=== TASK INSTRUCTIONS ===
Exactly reproduce each record listed below.

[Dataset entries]

◆ ◆ ◆ ◆

/-- R203, R204: the limits of LOOP and LOOPI, each trapping ILLEGAL_OPERAND with its number before a level opens, also for a count
of 0: an empty body (5), a step of 0 (3), a count above 2^32 - 1 (4), a fifth level (1), an end past the end of a current
level (2). -/
def Sys2Proof.Claims.LoopLimits : Prop :=
  ∀ (s : State) (vs : List VReg),
    (∀ f : LpF, OpsReady s { ops := [srcS 1 f.rs1 f.w1] } vs →
      let e := pcOf s + 4 + f.off16.setWidth 64 * 4
      let traps := fun k : W64 => exec (.loop f) s = .next (takeTrap s cOPERAND k (instrWords (.loop f)))
      (f.off16 = 0 → traps 5) ∧
      (f.off16 ≠ 0 → 4 ≤ (curStream s).levels.length → traps 1) ∧
      (f.off16 ≠ 0 → (curStream s).levels.length < 4 →
        (∃ l ∈ (curStream s).levels, levelCurrent (curStream s) l = true ∧ l.e.toNat < e.toNat) → traps 2)) ∧
    (∀ f : LxF, OpsReady s { ops := [srcS 1 f.rs1 f.w1, srcS 2 f.rs2 f.w2] } vs →
      let e := pcOf s + 8 + f.off16.setWidth 64 * 4
      let traps := fun k : W64 => exec (.loopi f) s = .next (takeTrap s cOPERAND k (instrWords (.loopi f)))
      -- 2^32 - 1 iterations do not reach stop
      let many := if 0 < f.simm16.toInt then (sval vs 0).toInt + (2 ^ 32 - 1) * f.simm16.toInt < (sval vs 1).toInt
        else (sval vs 1).toInt < (sval vs 0).toInt + (2 ^ 32 - 1) * f.simm16.toInt
      (f.off16 = 0 → traps 5) ∧
      (f.off16 ≠ 0 → f.simm16 = 0 → traps 3) ∧
      (f.off16 ≠ 0 → f.simm16 ≠ 0 → many → traps 4) ∧
      (f.off16 ≠ 0 → f.simm16 ≠ 0 → ¬ many → 4 ≤ (curStream s).levels.length → traps 1) ∧
      (f.off16 ≠ 0 → f.simm16 ≠ 0 → ¬ many → (curStream s).levels.length < 4 →
        (∃ l ∈ (curStream s).levels, levelCurrent (curStream s) l = true ∧ l.e.toNat < e.toNat) → traps 2))

/-- R206: what a transfer to t, by BC, JMP, JMPR, RET or ERET, does to the loop levels of its stream, innermost first: each
current level whose body does not hold t closes, its count 0, up to the first current level whose body holds t; that one, and
every level outside it or not current, stays with its count. A call closes none. JMP is given as a whole. -/
def Sys2Proof.Claims.LevelsLeft : Prop :=
  ∀ (x : Stream) (n : Nat) (t : W64), (x.levels.map (·.k)).Nodup →
    let holds := fun l : Level => l.s.toNat ≤ t.toNat ∧ t.toNat < l.e.toNat
    (∀ pre post : List Level, x.levels = pre ++ post → (∀ m ∈ pre, levelCurrent x m = true → ¬ holds m) →
      (∀ l, post.head? = some l → levelCurrent x l = true ∧ holds l) →
      let left := fun y : Stream => y.pc = t ∧ y.levels = pre.filter (fun m => !levelCurrent x m) ++ post ∧
        (∀ m ∈ pre, levelCurrent x m = true → tget 0 y.lc m.k = 0) ∧ (∀ m ∈ y.levels, tget 0 y.lc m.k = tget 0 x.lc m.k)
      left (flowStream x n (.transfer t)) ∧
      (∀ (s : State) (f : J25F), curStream s = x → OpsReady s {} [] → pcOf s + f.off25.signExtend 64 * 4 = t →
        ∃ u, exec (.jmp f) s = .next u ∧ left (curStream u))) ∧
    (flowStream x n (.call t)).levels = x.levels ∧ (flowStream x n (.call t)).lc = x.lc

◆ ◆ ◆ ◆

=== TASK ANSWER ===
/-- R203, R204: the limits of LOOP and LOOPI, each trapping ILLEGAL_OPERAND with its number before a level opens, also for a count
of 0: an empty body (5), a step of 0 (3), a count above 2^32 - 1 (4), a fifth level (1), an end past the end of a current
level (2). -/
def Sys2Proof.Claims.LoopLimits : Prop :=
  ∀ (s : State) (vs : List VReg),
    (∀ f : LpF, OpsReady s { ops := [srcS 1 f.rs1 f.w1] } vs →
      let e := pcOf s + 4 + f.off16.setWidth 64 * 4
      let traps := fun k : W64 => exec (.loop f) s = .next (takeTrap s cOPERAND k (instrWords (.loop f)))
      (f.off16 = 0 → traps 5) ∧
      (f.off16 ≠ 0 → 4 ≤ (curStream s).levels.length → traps 1) ∧
      (f.off16 ≠ 0 → (curStream s).levels.length < 4 →
        (∃ l ∈ (curStream s).levels, levelCurrent (curStream s) l = true ∧ l.e.toNat < e.toNat) → traps 2)) ∧
    (∀ f : LxF, OpsReady s { ops := [srcS 1 f.rs1 f.w1, srcS 2 f.rs2 f.w2] } vs →
      let e := pcOf s + 8 + f.off16.setWidth 64 * 4
      let traps := fun k : W64 => exec (.loopi f) s = .next (takeTrap s cOPERAND k (instrWords (.loopi f)))
      -- 2^32 - 1 iterations do not reach stop
      let many := if 0 < f.simm16.toInt then (sval vs 0).toInt + (2 ^ 32 - 1) * f.simm16.toInt < (sval vs 1).toInt
        else (sval vs 1).toInt < (sval vs 0).toInt + (2 ^ 32 - 1) * f.simm16.toInt
      (f.off16 = 0 → traps 5) ∧
      (f.off16 ≠ 0 → f.simm16 = 0 → traps 3) ∧
      (f.off16 ≠ 0 → f.simm16 ≠ 0 → many → traps 4) ∧
      (f.off16 ≠ 0 → f.simm16 ≠ 0 → ¬ many → 4 ≤ (curStream s).levels.length → traps 1) ∧
      (f.off16 ≠ 0 → f.simm16 ≠ 0 → ¬ many → (curStream s).levels.length < 4 →
        (∃ l ∈ (curStream s).levels, levelCurrent (curStream s) l = true ∧ l.e.toNat < e.toNat) → traps 2))

/-- R206: what a transfer to t, by BC, JMP, JMPR, RET or ERET, does to the loop levels of its stream, innermost first: each
current level whose body does not hold t closes, its count 0, up to the first current level whose body holds t; that one, and
every level outside it or not current, stays with its count. A call closes none. JMP is given as a whole. -/
def Sys2Proof.Claims.LevelsLeft : Prop :=
  ∀ (x : Stream) (n : Nat) (t : W64), (x.levels.map (·.k)).Nodup →
    let holds := fun l : Level => l.s.toNat ≤ t.toNat ∧ t.toNat < l.e.toNat
    (∀ pre post : List Level, x.levels = pre ++ post → (∀ m ∈ pre, levelCurrent x m = true → ¬ holds m) →
      (∀ l, post.head? = some l → levelCurrent x l = true ∧ holds l) →
      let left := fun y : Stream => y.pc = t ∧ y.levels = pre.filter (fun m => !levelCurrent x m) ++ post ∧
        (∀ m ∈ pre, levelCurrent x m = true → tget 0 y.lc m.k = 0) ∧ (∀ m ∈ y.levels, tget 0 y.lc m.k = tget 0 x.lc m.k)
      left (flowStream x n (.transfer t)) ∧
      (∀ (s : State) (f : J25F), curStream s = x → OpsReady s {} [] → pcOf s + f.off25.signExtend 64 * 4 = t →
        ∃ u, exec (.jmp f) s = .next u ∧ left (curStream u))) ∧
    (flowStream x n (.call t)).levels = x.levels ∧ (flowStream x n (.call t)).lc = x.lc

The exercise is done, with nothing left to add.